Claudia was locked in each day with the children. After a few months, Claudia was so broken and depressed, her trafficker offered to take her to a for lunch to appease her. When he went to pay the bill, she took her chance, ran outside and frantically waved down a car and begged the driver to take her anywhere.

Claudia said: “He offered to take me to the police but I was scared of the police. He was kind and he dropped me but I was on the street again, with nowhere to go.”

Again, she sobs as she ­remembers the indignity of sleeping in a supermarket doorway begging for cash. She was grateful when someone told her about a Cameroonian church group and after a while she formed a relationship with a man there.

He was kind at first but after two years she got pregnant and he rejected her when she had her baby.
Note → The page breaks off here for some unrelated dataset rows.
-- ==== Sys2Proof/Decode.lean ====
section
/-! DEFINITION. The decoder (spec/30_encoding.md R80 to R102) and, after it, the encoder. The two decode tables are
total functions of one byte. A byte with no mapping decodes to the row of format NONE that names it (`illegalD3` and
so on): that row IS the explicit "no mapping" result of R98, and `decodeByte` gives it as `none`, as it does for every
other byte of the parameter `ILLEGAL` (log entry 11). Opcode byte values
are the published table's, as the spec gives them from general knowledge: UNVERIFIED (log entry 8). -/

namespace Sys2Proof

/-! ### Fields of an opcode byte (R82) -/

/-- `x = op[7:6]`. -/
def opX (op : Byte) : Nat := op.toNat / 64
/-- `y = op[5:3]`, which is also `d`, `t` and `b`. -/
def opY (op : Byte) : Nat := op.toNat / 8 % 8
/-- `z = op[2:0]`, which is also `s`. -/
def opZ (op : Byte) : Nat := op.toNat % 8
/-- `op[5:4]`, the fields `p` and `q` of the pair selectors. -/
def opP (op : Byte) : Nat := op.toNat / 16 % 4
/-- `op[3]`. -/
def opQ (op : Byte) : Nat := op.toNat / 8 % 2
/-- `c = op[4:3]`. -/
def opC (op : Byte) : Nat := op.toNat / 8 % 4
/-- `y` as a bit index or a vector index. -/
def opIndex (op : Byte) : Fin 8 := ⟨op.toNat / 8 % 8, Nat.mod_lt _ (by decide)⟩

/-- The operand a 3-bit code selects (R21): a register, or `none` for code 6, the HL-indirect byte. -/
def reg8Of : Nat → Option Reg8
  | 0 => some .b | 1 => some .c | 2 => some .d | 3 => some .e
  | 4 => some .h | 5 => some .l | 6 => none | _ => some .a

/-- R24. -/
def rpOf : Nat → Rp
  | 0 => .bc | 1 => .de | 2 => .hl | _ => .sp

/-- R14. -/
def condOf : Nat → Cond
  | 0 => .nz | 1 => .z | 2 => .nc | _ => .c

/-- A row that exists for a register operand and for the HL-indirect byte. -/
def onOperand (o : Option Reg8) (reg : Reg8 → Instr) (hlInd : Instr) : Instr :=
  match o with
  | some r => reg r
  | none => hlInd

/-! ### The unprefixed table (R95), by `x` -/

/-- Bytes 0x00 to 0x3F. -/
def rowX0 (op : Byte) : Instr :=
  match opZ op with
  | 0 =>
    match opY op with
    | 0 => .nop
    | 1 => .ldNnSp
    | 2 => .stop
    | 3 => .jrE
    | _ => .jrCcE (condOf (opC op))
  | 1 => if opQ op = 0 then .ldRpNn (rpOf (opP op)) else .addHlRp (rpOf (opP op))
  | 2 =>
    match opY op with
    | 0 => .ldBcA
    | 1 => .ldABc
    | 2 => .ldDeA
    | 3 => .ldADe
    | 4 => .ldHliA
    | 5 => .ldAHli
    | 6 => .ldHldA
    | _ => .ldAHld
  | 3 => if opQ op = 0 then .incRp (rpOf (opP op)) else .decRp (rpOf (opP op))
  | 4 => onOperand (reg8Of (opY op)) .incR .incHl
  | 5 => onOperand (reg8Of (opY op)) .decR .decHl
  | 6 => onOperand (reg8Of (opY op)) .ldRN .ldHlN
  | _ =>
    match opY op with
    | 0 => .rlca
    | 1 => .rrca
    | 2 => .rla
    | 3 => .rra
    | 4 => .daa
    | 5 => .cpl
    | 6 => .scf
    | _ => .ccf

/-- Bytes 0x40 to 0x7F: the 8-bit loads, and `HALT` where both codes are 6. -/
def rowX1 (op : Byte) : Instr :=
  match reg8Of (opY op), reg8Of (opZ op) with
  | some rd, some rs => .ldRR rd rs
  | some rd, none => .ldRHl rd
  | none, some rs => .ldHlR rs
  | none, none => .halt

/-- Bytes 0x80 to 0xBF: the 8-bit ALU on `r` and `(HL)`, operation code `y` (R92). -/
def rowX2 (op : Byte) : Instr :=
  let o := reg8Of (opZ op)
  match opY op with
  | 0 => onOperand o .addAR .addAHl
  | 1 => onOperand o .adcAR .adcAHl
  | 2 => onOperand o .subR .subHl
  | 3 => onOperand o .sbcAR .sbcAHl
  | 4 => onOperand o .andR .andHl
  | 5 => onOperand o .xorR .xorHl
  | 6 => onOperand o .orR .orHl
  | _ => onOperand o .cpR .cpHl

/-- `PUSH rr` and `PUSH AF` (R278, R279). -/
def pushRow : Nat → Instr
  | 0 => .pushRr .bc | 1 => .pushRr .de | 2 => .pushRr .hl | _ => .pushAf

/-- `POP rr` and `POP AF` (R280, R281). -/
def popRow : Nat → Instr
  | 0 => .popRr .bc | 1 => .popRr .de | 2 => .popRr .hl | _ => .popAf

/-- Bytes 0xC0 to 0xFF. -/
def rowX3 (op : Byte) : Instr :=
  match opZ op with
  | 0 =>
    match opY op with
    | 4 => .ldhNA
    | 5 => .addSpE
    | 6 => .ldhAN
    | 7 => .ldHlSpE
    | _ => .retCc (condOf (opC op))
  | 1 =>
    match opY op with
    | 1 => .ret
    | 3 => .reti
    | 5 => .jpHl
    | 7 => .ldSpHl
    | _ => popRow (opP op)
  | 2 =>
    match opY op with
    | 4 => .ldhCA
    | 5 => .ldNnA
    | 6 => .ldhAC
    | 7 => .ldANn
    | _ => .jpCcNn (condOf (opC op))
  | 3 =>
    match opY op with
    | 0 => .jpNn
    | 1 => .prefixCb
    | 2 => .illegalD3
    | 3 => .illegalDB
    | 4 => .illegalE3
    | 5 => .illegalEB
    | 6 => .di
    | _ => .ei
  | 4 =>
    match opY op with
    | 4 => .illegalE4
    | 5 => .illegalEC
    | 6 => .illegalF4
    | 7 => .illegalFC
    | _ => .callCcNn (condOf (opC op))
  | 5 =>
    match opY op with
    | 1 => .callNn
    | 3 => .illegalDD
    | 5 => .illegalED
    | 7 => .illegalFD
    | _ => pushRow (opP op)
  | 6 =>
    match opY op with
    | 0 => .addAN
    | 1 => .adcAN
    | 2 => .subN
    | 3 => .sbcAN
    | 4 => .andN
    | 5 => .xorN
    | 6 => .orN
    | _ => .cpN
  | _ => .rst (opIndex op)

/-- The unprefixed table: the row of the first byte (R95, R96). -/
def unprefixedRow (op : Byte) : Instr :=
  match opX op with
  | 0 => rowX0 op
  | 1 => rowX1 op
  | 2 => rowX2 op
  | _ => rowX3 op

/-! ### The prefixed table (R97) -/

/-- The prefixed table: the row of the byte after 0xCB (R87, R93, R97). -/
def prefixedRow (op : Byte) : Instr :=
  let o := reg8Of (opZ op)
  match opX op with
  | 0 =>
    match opY op with
    | 0 => onOperand o .rlcR .rlcHl
    | 1 => onOperand o .rrcR .rrcHl
    | 2 => onOperand o .rlR .rlHl
    | 3 => onOperand o .rrR .rrHl
    | 4 => onOperand o .slaR .slaHl
    | 5 => onOperand o .sraR .sraHl
    | 6 => onOperand o .swapR .swapHl
    | _ => onOperand o .srlR .srlHl
  | 1 => onOperand o (.bitR (opIndex op)) (.bitHl (opIndex op))
  | 2 => onOperand o (.resR (opIndex op)) (.resHl (opIndex op))
  | _ => onOperand o (.setR (opIndex op)) (.setHl (opIndex op))

/-! ### The decoder -/

/-- The decoder contract of R98 for a set `ILLEGAL`: one raw byte and the flag "second byte of a prefixed
instruction", to an instruction or the explicit "no mapping". The byte 0xCB maps to the marker (R99), which R290 takes
before it asks the decoder, so no set reaches it; the prefixed table maps every byte (R97). -/
def decodeByte (illegal : List Byte) (op : Byte) (prefixed : Bool) : Option Instr :=
  let i := if prefixed then prefixedRow op else unprefixedRow op
  if i.noMapping || (!prefixed && op != 0xCB && illegal.contains op) then none else some i

/-- Why a byte list holds no row. -/
inductive DecodeError where
  /-- There is no byte to decode. -/
  | noByte
  deriving DecidableEq, Repr

/-- Decode at the head of a byte list: the row, and the bytes after its opcode bytes (the immediates and what
follows). After 0xCB the next byte is always taken in the prefixed table (R293); a lone 0xCB is the marker. Total: a
byte with no mapping gives the row that names it. -/
def decode : List Byte → Except DecodeError (Instr × List Byte)
  | [] => .error .noByte
  | [op] => .ok (unprefixedRow op, [])
  | op :: op2 :: rest => if op = 0xCB then .ok (prefixedRow op2, rest) else .ok (unprefixedRow op, op2 :: rest)

/-- Byte `k` of a word numbered as the opcode table numbers it: bit 0 is the least significant bit of the first
byte, and the first byte stands at the lowest address. -/
def tableByte (w k : Nat) : Byte := BitVec.ofNat 8 (w / 256 ^ k)

/-- The bytes of a table word of `nbits` bits. -/
def tableBytes (nbits w : Nat) : List Byte := (List.range ((nbits + 7) / 8)).map (tableByte w)

/-- The instruction the decoder reads from the bits `w` (see log entry 16 for the rows of the prefixed table, whose
`encoding` in the opcode table holds the second byte only). -/
def decodeTableWord (nbits w : Nat) : Option Instr :=
  match decode (tableBytes nbits w) with
  | .ok (i, _) => some i
  | .error _ => none

/-! ### Lengths (R80, R81) -/

/-- The row belongs to the prefixed table (R97). -/
def Instr.isPrefixed : Instr → Bool
  | .rlcR _ | .rlcHl | .rrcR _ | .rrcHl | .rlR _ | .rlHl | .rrR _ | .rrHl
  | .slaR _ | .slaHl | .sraR _ | .sraHl | .swapR _ | .swapHl | .srlR _ | .srlHl
  | .bitR _ _ | .bitHl _ | .resR _ _ | .resHl _ | .setR _ _ | .setHl _ => true
  | _ => false

/-- The number of immediate bytes after the opcode byte, by the row's format (R83): IMM8 and REL8 one, IMM16 two. -/
def Instr.immBytes : Instr → Nat
  | .ldRN _ | .ldHlN | .ldhAN | .ldhNA
  | .addAN | .adcAN | .subN | .sbcAN | .andN | .xorN | .orN | .cpN
  | .stop | .jrE | .jrCcE _ | .addSpE | .ldHlSpE => 1
  | .ldRpNn _ | .ldNnSp | .ldANn | .ldNnA
  | .jpNn | .jpCcNn _ | .callNn | .callCcNn _ => 2
  | _ => 0

/-- The instruction's length in bytes (R80, R81): its opcode bytes and its immediate bytes. -/
def Instr.length (i : Instr) : Nat :=
  (if i.isPrefixed then 2 else 1) + i.immBytes

/-! ### The encoder, from the encodings of the instruction rules -/

/-- One opcode byte from a base pattern and fields already shifted into place. -/
def opByte (pattern fields : Nat) : Byte := BitVec.ofNat 8 (pattern + fields)

/-- A prefixed instruction: 0xCB, then its opcode byte. -/
def cbBytes (pattern fields : Nat) : List Byte := [0xCB, opByte pattern fields]

/-- The opcode bytes of an instruction, each from the `Encoding:` line of its rule. The immediate bytes are the
execution unit's and follow these. -/
def encode : Instr → List Byte
  | .nop => [0x00]
  | .stop => [0x10]
  | .halt => [0x76]
  | .di => [0xF3]
  | .ei => [0xFB]
  | .reti => [0xD9]
  | .prefixCb => [0xCB]
  | .ldRR rd rs => [opByte 0x40 (8 * rd.code + rs.code)]
  | .ldRN rd => [opByte 0x06 (8 * rd.code)]
  | .ldRHl rd => [opByte 0x46 (8 * rd.code)]
  | .ldHlR rs => [opByte 0x70 rs.code]
  | .ldHlN => [0x36]
  | .ldABc => [0x0A]
  | .ldADe => [0x1A]
  | .ldBcA => [0x02]
  | .ldDeA => [0x12]
  | .ldAHli => [0x2A]
  | .ldAHld => [0x3A]
  | .ldHliA => [0x22]
  | .ldHldA => [0x32]
  | .ldANn => [0xFA]
  | .ldNnA => [0xEA]
  | .ldhAN => [0xF0]
  | .ldhNA => [0xE0]
  | .ldhAC => [0xF2]
  | .ldhCA => [0xE2]
  | .ldRpNn p => [opByte 0x01 (16 * p.code)]
  | .ldSpHl => [0xF9]
  | .ldHlSpE => [0xF8]
  | .ldNnSp => [0x08]
  | .addAR rs => [opByte 0x80 rs.code]
  | .addAHl => [0x86]
  | .addAN => [0xC6]
  | .adcAR rs => [opByte 0x88 rs.code]
  | .adcAHl => [0x8E]
  | .adcAN => [0xCE]
  | .subR rs => [opByte 0x90 rs.code]
  | .subHl => [0x96]
  | .subN => [0xD6]
  | .sbcAR rs => [opByte 0x98 rs.code]
  | .sbcAHl => [0x9E]
  | .sbcAN => [0xDE]
  | .andR rs => [opByte 0xA0 rs.code]
  | .andHl => [0xA6]
  | .andN => [0xE6]
  | .xorR rs => [opByte 0xA8 rs.code]
  | .xorHl => [0xAE]
  | .xorN => [0xEE]
  | .orR rs => [opByte 0xB0 rs.code]
  | .orHl => [0xB6]
  | .orN => [0xF6]
  | .cpR rs => [opByte 0xB8 rs.code]
  | .cpHl => [0xBE]
  | .cpN => [0xFE]
  | .incR rd => [opByte 0x04 (8 * rd.code)]
  | .incHl => [0x34]
  | .decR rd => [opByte 0x05 (8 * rd.code)]
  | .decHl => [0x35]
  | .incRp p => [opByte 0x03 (16 * p.code)]
  | .decRp p => [opByte 0x0B (16 * p.code)]
  | .addHlRp p => [opByte 0x09 (16 * p.code)]
  | .addSpE => [0xE8]
  | .daa => [0x27]
  | .cpl => [0x2F]
  | .scf => [0x37]
  | .ccf => [0x3F]
  | .rlca => [0x07]
  | .rrca => [0x0F]
  | .rla => [0x17]
  | .rra => [0x1F]
  | .jpNn => [0xC3]
  | .jpCcNn cc => [opByte 0xC2 (8 * cc.code)]
  | .jpHl => [0xE9]
  | .jrE => [0x18]
  | .jrCcE cc => [opByte 0x20 (8 * cc.code)]
  | .callNn => [0xCD]
  | .callCcNn cc => [opByte 0xC4 (8 * cc.code)]
  | .ret => [0xC9]
  | .retCc cc => [opByte 0xC0 (8 * cc.code)]
  | .rst t => [opByte 0xC7 (8 * t.val)]
  | .pushRr q => [opByte 0xC5 (16 * q.code)]
  | .pushAf => [0xF5]
  | .popRr q => [opByte 0xC1 (16 * q.code)]
  | .popAf => [0xF1]
  | .illegalD3 => [0xD3]
  | .illegalDB => [0xDB]
  | .illegalDD => [0xDD]
  | .illegalE3 => [0xE3]
  | .illegalE4 => [0xE4]
  | .illegalEB => [0xEB]
  | .illegalEC => [0xEC]
  | .illegalED => [0xED]
  | .illegalF4 => [0xF4]
  | .illegalFC => [0xFC]
  | .illegalFD => [0xFD]
  | .rlcR rs => cbBytes 0x00 rs.code
  | .rlcHl => [0xCB, 0x06]
  | .rrcR rs => cbBytes 0x08 rs.code
  | .rrcHl => [0xCB, 0x0E]
  | .rlR rs => cbBytes 0x10 rs.code
  | .rlHl => [0xCB, 0x16]
  | .rrR rs => cbBytes 0x18 rs.code
  | .rrHl => [0xCB, 0x1E]
  | .slaR rs => cbBytes 0x20 rs.code
  | .slaHl => [0xCB, 0x26]
  | .sraR rs => cbBytes 0x28 rs.code
  | .sraHl => [0xCB, 0x2E]
  | .swapR rs => cbBytes 0x30 rs.code
  | .swapHl => [0xCB, 0x36]
  | .srlR rs => cbBytes 0x38 rs.code
  | .srlHl => [0xCB, 0x3E]
  | .bitR i rs => cbBytes 0x40 (8 * i.val + rs.code)
  | .bitHl i => cbBytes 0x46 (8 * i.val)
  | .resR i rs => cbBytes 0x80 (8 * i.val + rs.code)
  | .resHl i => cbBytes 0x86 (8 * i.val)
  | .setR i rs => cbBytes 0xC0 (8 * i.val + rs.code)
  | .setHl i => cbBytes 0xC6 (8 * i.val)

end Sys2Proof
end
She slept on the streets with her child for three days until a refugee organisation organised for her to go to the Home Office and claim asylum.

In 2019, she was sent to Glasgow but after years in the gruelling asylum process her application has been rejected. Her only consolation is the support she gets from charity Survivors of Human Trafficking ­Scotland which has supported her to access legal and emotional help.

She said: “If it wasn’t for SOHTIS, I don’t know what I would do. I am speaking out because I want people to know how cruel this all is. I suffer from depression and I am traumatised from what has happened to me. I am now terrified of being sent back to Cameroon or Rwanda. I just want to raise my child in her home of Scotland.”